蛛腿擦着伊的肩膀过去,鲜血瞬间浸透大半衣裳。
剧痛先刺激出一身寒冷,后也给伊带来巨大爆发力。
蜘蛛腿紧追不舍,陈惊鹊与其周旋良久,又在差点再损伤一条手臂之后,才将这伤痛之躯从鬼蛛下方释放出来,这家伙来势汹汹,而伊……伊也只能再找个机会跑……
不管了,先跑。
陈惊鹊说做便做,撒腿狂奔,蜘蛛腿紧跟其后。
像今日这般的大逃亡陈惊鹊不知经历过几次,没经验的也有经验了。
身边白墙和树枝一团团倒退,眼中只见几个忽大忽小的色块,耳中也只是自己粗重压抑的呼吸。即使有肩膀伤口的剧痛刺激,陈惊鹊也难以维持着精神,恍恍惚惚间见了岔路便进,这一路上什么都一样,难道要一直这么跑下去吗?
伤口随着动作流出的血越来越多,人的唇色脸色也越发苍白。
时间的流逝伊已经有些感受不到了,双腿越发沉重,粗重的呼吸像积灰的风箱。或许死不了,可濒死般的一望无际的白里才总算出现一道深色巨门。

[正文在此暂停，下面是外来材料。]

-- ==== Sys2Proof/Tests/Slice0.lean ====
section
/-! SUPPORT. Tests: the checks of WellFormed, the words of spec/30_encoding.md written out field by field, single steps from the
vectors of spec/95_test_vectors.md, and a witness for the hypotheses of every statement. -/

namespace Sys2Proof.Tests

open Sys2Proof Sys2Proof.Machine

set_option Elab.async false

/-! ### WellFormed: each check accepts and refuses -/

/-- 20 R43: the index is `r0` to `r30`. -/
theorem test_wf_index : Instr.wf (.movLoad 1 ⟨31, 30, .x16⟩) = true ∧ Instr.wf (.movLoad 1 ⟨2, 31, .x16⟩) = false ∧
    Instr.wf (.mov80fStore 1 ⟨2, 31, .x10⟩) = false := by decide

/-- 40 R139: a range ascends. -/
theorem test_wf_range : Instr.wf (.push 5 5) = true ∧ Instr.wf (.push 0 31) = true ∧ Instr.wf (.push 2 1) = false ∧
    Instr.wf (.pop 31 30) = false ∧ Instr.wf (.pushF 3 2) = false ∧ Instr.wf (.popF 31 0) = false := by decide

/-! ### Words written out from the tables of 30 R72 and R78 to R92 -/

/-- Every row of these tables, its fields in the order of its template. -/
theorem test_decode_moves_and_stack :
    decode 0b11_0000000000_01110_10011_0000000000#32 = .ok (.movR 14 19) ∧
    decode 0b11_0000000001_11011_100000000000000#32 = .ok (.movu 27 16384#15) ∧
    decode 0b11_0000000010_01000_000000000000101#32 = .ok (.movs 8 5#15) ∧
    decode 0b11_0000000011_10101_11110_10000_100_00#32 = .ok (.movLoad 21 ⟨30, 16, .x16⟩) ∧
    decode 0b11_0000000100_00010_00101_11011_101_00#32 = .ok (.mov8u 2 ⟨5, 27, .x10⟩) ∧
    decode 0b11_0000000101_01111_01100_00111_000_00#32 = .ok (.mov16u 15 ⟨12, 7, .x1⟩) ∧
    decode 0b11_0000000110_11100_10011_10010_001_00#32 = .ok (.mov32u 28 ⟨19, 18, .x2⟩) ∧
    decode 0b11_0000000111_01001_11010_11101_010_00#32 = .ok (.mov64u 9 ⟨26, 29, .x4⟩) ∧
    decode 0b11_0000001000_10110_00001_01001_011_00#32 = .ok (.mov8s 22 ⟨1, 9, .x8⟩) ∧
    decode 0b11_0000001001_00011_01000_10100_100_00#32 = .ok (.mov16s 3 ⟨8, 20, .x16⟩) ∧
    decode 0b11_0000001010_10000_01111_00000_101_00#32 = .ok (.mov32s 16 ⟨15, 0, .x10⟩) ∧
    decode 0b11_0000001011_11101_10110_01011_000_00#32 = .ok (.mov64s 29 ⟨22, 11, .x1⟩) ∧
    decode 0b11_0000001100_01010_11101_10110_001_00#32 = .ok (.movStore 10 ⟨29, 22, .x2⟩) ∧
    decode 0b11_0000001101_10111_00100_00010_010_00#32 = .ok (.mov8 23 ⟨4, 2, .x4⟩) ∧
    decode 0b11_0000001110_00100_01011_01101_011_00#32 = .ok (.mov16 4 ⟨11, 13, .x8⟩) ∧
    decode 0b11_0000001111_10001_10010_11000_100_00#32 = .ok (.mov32 17 ⟨18, 24, .x16⟩) ∧
    decode 0b11_0000010000_11110_11001_00100_101_00#32 = .ok (.mov64 30 ⟨25, 4, .x10⟩) ∧
    decode 0b11_0000010001_01011_10000_0000000000#32 = .ok (.push 11 16) ∧
    decode 0b11_0000010010_11000_11101_0000000000#32 = .ok (.pop 24 29) := by decide +kernel

/-- Every row of these tables, its fields in the order of its template. -/
theorem test_decode_integer_arithmetic :
    decode 0b00_0000000000_01110_10011_11000_00000#32 = .ok (.addiR 14 19 24) ∧
    decode 0b00_0000000001_11011_00000_1000000000#32 = .ok (.addiI 27 0 512#10) ∧
    decode 0b00_0000000010_01000_01101_10010_00000#32 = .ok (.subiR 8 13 18) ∧
    decode 0b00_0000000011_10101_11010_1111111101#32 = .ok (.subiI 21 26 1021#10) ∧
    decode 0b00_0000000100_00010_00111_01100_00000#32 = .ok (.muliuR 2 7 12) ∧
    decode 0b00_0000000101_01111_10100_1000000000#32 = .ok (.muliuI 15 20 512#10) ∧
    decode 0b00_0000000110_11100_00001_00110_00000#32 = .ok (.mulisR 28 1 6) ∧
    decode 0b00_0000000111_01001_01110_1111111101#32 = .ok (.mulisI 9 14 1021#10) ∧
    decode 0b00_0000001000_10110_11011_00000_00000#32 = .ok (.diviuR 22 27 0) ∧
    decode 0b00_0000001001_00011_01000_1000000000#32 = .ok (.diviuI 3 8 512#10) ∧
    decode 0b00_0000001010_10000_10101_11010_00000#32 = .ok (.divisR 16 21 26) ∧
    decode 0b00_0000001011_11101_00010_1111111101#32 = .ok (.divisI 29 2 1021#10) ∧
    decode 0b00_0000001100_01010_01111_10100_00000#32 = .ok (.modiuR 10 15 20) ∧
    decode 0b00_0000001101_10111_11100_1000000000#32 = .ok (.modiuI 23 28 512#10) ∧
    decode 0b00_0000001110_00100_01001_01110_00000#32 = .ok (.modisR 4 9 14) ∧
    decode 0b00_0000001111_10001_10110_1111111101#32 = .ok (.modisI 17 22 1021#10) ∧
    decode 0b00_0000010000_11110_00011_01000_01101#32 = .ok (.divmodiu 30 3 8 13) ∧
    decode 0b00_0000010001_01011_10000_10101_11010#32 = .ok (.divmodis 11 16 21 26) ∧
    decode 0b00_0000010010_11000_11101_00010_00000#32 = .ok (.cmpiuR 24 29 2) ∧
    decode 0b00_0000010011_00101_01010_1111111101#32 = .ok (.cmpiuI 5 10 1021#10) ∧
    decode 0b00_0000010100_10010_10111_11100_00000#32 = .ok (.cmpisR 18 23 28) ∧
    decode 0b00_0000010101_11111_00100_1000000000#32 = .ok (.cmpisI 31 4 512#10) := by decide +kernel

/-- Every row of these tables, its fields in the order of its template. -/
theorem test_decode_bitwise :
    decode 0b00_0000010110_01110_10011_11000_00000#32 = .ok (.andR 14 19 24) ∧
    decode 0b00_0000010111_11011_00000_1000000000#32 = .ok (.andI 27 0 512#10) ∧
    decode 0b00_0000011000_01000_01101_10010_00000#32 = .ok (.orR 8 13 18) ∧
    decode 0b00_0000011001_10101_11010_1111111101#32 = .ok (.orI 21 26 1021#10) ∧
    decode 0b00_0000011010_00010_00111_01100_00000#32 = .ok (.xorR 2 7 12) ∧
    decode 0b00_0000011011_01111_10100_1000000000#32 = .ok (.xorI 15 20 512#10) ∧
    decode 0b00_0000011100_11100_00001_00110_00000#32 = .ok (.andnR 28 1 6) ∧
    decode 0b00_0000011101_01001_01110_1111111101#32 = .ok (.andnI 9 14 1021#10) ∧
    decode 0b00_0000011110_10110_11011_00000_00000#32 = .ok (.ornR 22 27 0) ∧
    decode 0b00_0000011111_00011_01000_1000000000#32 = .ok (.ornI 3 8 512#10) ∧
    decode 0b00_0000100000_10000_10101_11010_00000#32 = .ok (.xornR 16 21 26) ∧
    decode 0b00_0000100001_11101_00010_1111111101#32 = .ok (.xornI 29 2 1021#10) ∧
    decode 0b00_0000100010_01010_01111_10100_00000#32 = .ok (.lshiftR 10 15 20) ∧
    decode 0b00_0000100011_10111_11100_1000000000#32 = .ok (.lshiftI 23 28 512#10) ∧
    decode 0b00_0000100100_00100_01001_01110_00000#32 = .ok (.rshiftR 4 9 14) ∧
    decode 0b00_0000100101_10001_10110_1111111101#32 = .ok (.rshiftI 17 22 1021#10) ∧
    decode 0b00_0000100110_11110_00011_01000_00000#32 = .ok (.rshiftsR 30 3 8) ∧
    decode 0b00_0000100111_01011_10000_1000000000#32 = .ok (.rshiftsI 11 16 512#10) ∧
    decode 0b00_0000101000_11000_11101_0000000000#32 = .ok (.notR 24 29) ∧
    decode 0b00_0000101001_00101_111111111111101#32 = .ok (.notI 5 32765#15) := by decide +kernel

/-- Every row of these tables, its fields in the order of its template. -/
theorem test_decode_float_moves :
    decode 0b11_0000010011_01110_10011_0000000000#32 = .ok (.movF 14 19) ∧
    decode 0b11_0000010100_11011_10000_11001_010_00#32 = .ok (.movFLoad 27 ⟨16, 25, .x4⟩) ∧
    decode 0b11_0000010101_01000_10111_00101_011_00#32 = .ok (.mov32fLoad 8 ⟨23, 5, .x8⟩) ∧
    decode 0b11_0000010110_10101_11110_10000_100_00#32 = .ok (.mov64fLoad 21 ⟨30, 16, .x16⟩) ∧
    decode 0b11_0000010111_00010_00101_11011_101_00#32 = .ok (.mov80fLoad 2 ⟨5, 27, .x10⟩) ∧
    decode 0b11_0000011000_01111_01100_00111_000_00#32 = .ok (.mov32fStore 15 ⟨12, 7, .x1⟩) ∧
    decode 0b11_0000011001_11100_10011_10010_001_00#32 = .ok (.mov64fStore 28 ⟨19, 18, .x2⟩) ∧
    decode 0b11_0000011010_01001_11010_11101_010_00#32 = .ok (.mov80fStore 9 ⟨26, 29, .x4⟩) ∧
    decode 0b11_0000011011_10110_11011_0000000000#32 = .ok (.pushF 22 27) ∧
    decode 0b11_0000011100_00011_01000_0000000000#32 = .ok (.popF 3 8) := by decide +kernel

/-- Every row of these tables, its fields in the order of its template. -/
theorem test_decode_float_arithmetic :
    decode 0b01_0000000000_01110_10011_11000_00000#32 = .ok (.addf 14 19 24) ∧
    decode 0b01_0000000001_11011_00000_00101_00000#32 = .ok (.subf 27 0 5) ∧
    decode 0b01_0000000010_01000_01101_10010_00000#32 = .ok (.mulf 8 13 18) ∧
    decode 0b01_0000000011_10101_11010_11111_00000#32 = .ok (.divf 21 26 31) ∧
    decode 0b01_0000000100_00010_00111_01100_00000#32 = .ok (.cmpf 2 7 12) ∧
    decode 0b01_0000000101_01111_10100_0000000000#32 = .ok (.roundn 15 20) ∧
    decode 0b01_0000000110_11100_00001_0000000000#32 = .ok (.roundl 28 1) ∧
    decode 0b01_0000000111_01001_01110_0000000000#32 = .ok (.roundg 9 14) ∧
    decode 0b01_0000001000_10110_11011_0000000000#32 = .ok (.roundt 22 27) ∧
    decode 0b01_0000001001_00011_01000_0000000000#32 = .ok (.frac 3 8) := by decide +kernel

/-- Every row of these tables, its fields in the order of its template. -/
theorem test_decode_jumps :
    decode 0b10_0000000000_01110_000000000000000#32 = .ok (.jmp 14) ∧
    decode 0b10_0000001000_11011_000000000000000#32 = .ok (.jmprR 27) ∧
    decode 0b10_0000010000_00000000000000000101#32 = .ok (.jmprI 5#20) ∧
    decode 0b10_0000011000_10101_11010_0000000000#32 = .ok (.jmpS 21 26) ∧
    decode 0b10_0000011001_00010_00111_0000000000#32 = .ok (.jmpZ 2 7) ∧
    decode 0b10_0000011010_01111_10100_0000000000#32 = .ok (.jmpP 15 20) ∧
    decode 0b10_0000011011_11100_00001_0000000000#32 = .ok (.jmpNz 28 1) ∧
    decode 0b10_0000011100_01001_01110_0000000000#32 = .ok (.jmpGe 9 14) ∧
    decode 0b10_0000011101_10110_11011_0000000000#32 = .ok (.jmpLe 22 27) ∧
    decode 0b10_0000100000_00011_01000_0000000000#32 = .ok (.jmpSrR 3 8) ∧
    decode 0b10_0000100001_10000_10101_0000000000#32 = .ok (.jmpZrR 16 21) ∧
    decode 0b10_0000100010_11101_00010_0000000000#32 = .ok (.jmpPrR 29 2) ∧
    decode 0b10_0000100011_01010_01111_0000000000#32 = .ok (.jmpNzrR 10 15) ∧
    decode 0b10_0000100100_10111_11100_0000000000#32 = .ok (.jmpGerR 23 28) ∧
    decode 0b10_0000100101_00100_01001_0000000000#32 = .ok (.jmpLerR 4 9) ∧
    decode 0b10_0000101000_10001_111111111111101#32 = .ok (.jmpSrI 17 32765#15) ∧
    decode 0b10_0000101001_11110_011111111111111#32 = .ok (.jmpZrI 30 16383#15) ∧
    decode 0b10_0000101010_01011_100000000000000#32 = .ok (.jmpPrI 11 16384#15) ∧
    decode 0b10_0000101011_11000_000000000000101#32 = .ok (.jmpNzrI 24 5#15) ∧
    decode 0b10_0000101100_00101_111111111111101#32 = .ok (.jmpGerI 5 32765#15) ∧
    decode 0b10_0000101101_10010_011111111111111#32 = .ok (.jmpLerI 18 16383#15) := by decide +kernel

面前的门仅仅开着一条缝隙,宽窄大小似是恰好能容一人通过。
身后鬼蛛穷追不舍,陈惊鹊脚下一绊,身体不受控制般摔在地上,便顺势将自己滚进门中。
这两扇门看着巨大,实则还算能推动。待将门都关好,确保那鬼蛛过不来后,陈惊鹊才放心地给自己收拾伤口。
伊将皮子毛发从伤口处揭下,耳边响起皮肉拉扯声,伤药落在伤口上,沙得人落泪。若再找到方才的人,伊肯定让那人尝尝被刺穿的滋味。
包扎好伤口伊才站起身舒展肢体,只有鬼和伊自己知道方才一系列动作伊身上抽筋了多少次。
此处已经不是一片苍茫白色,木质的走廊古朴沉静,像是又进入了一处古老的宫殿。似有若无的淡淡幽香,将陈惊鹊身上的血腥气乃至腐臭气都压下许多。
走廊尽头似有光芒。且那些光芒如被什么遮挡,零星碎片打在地板上,亮得惊人。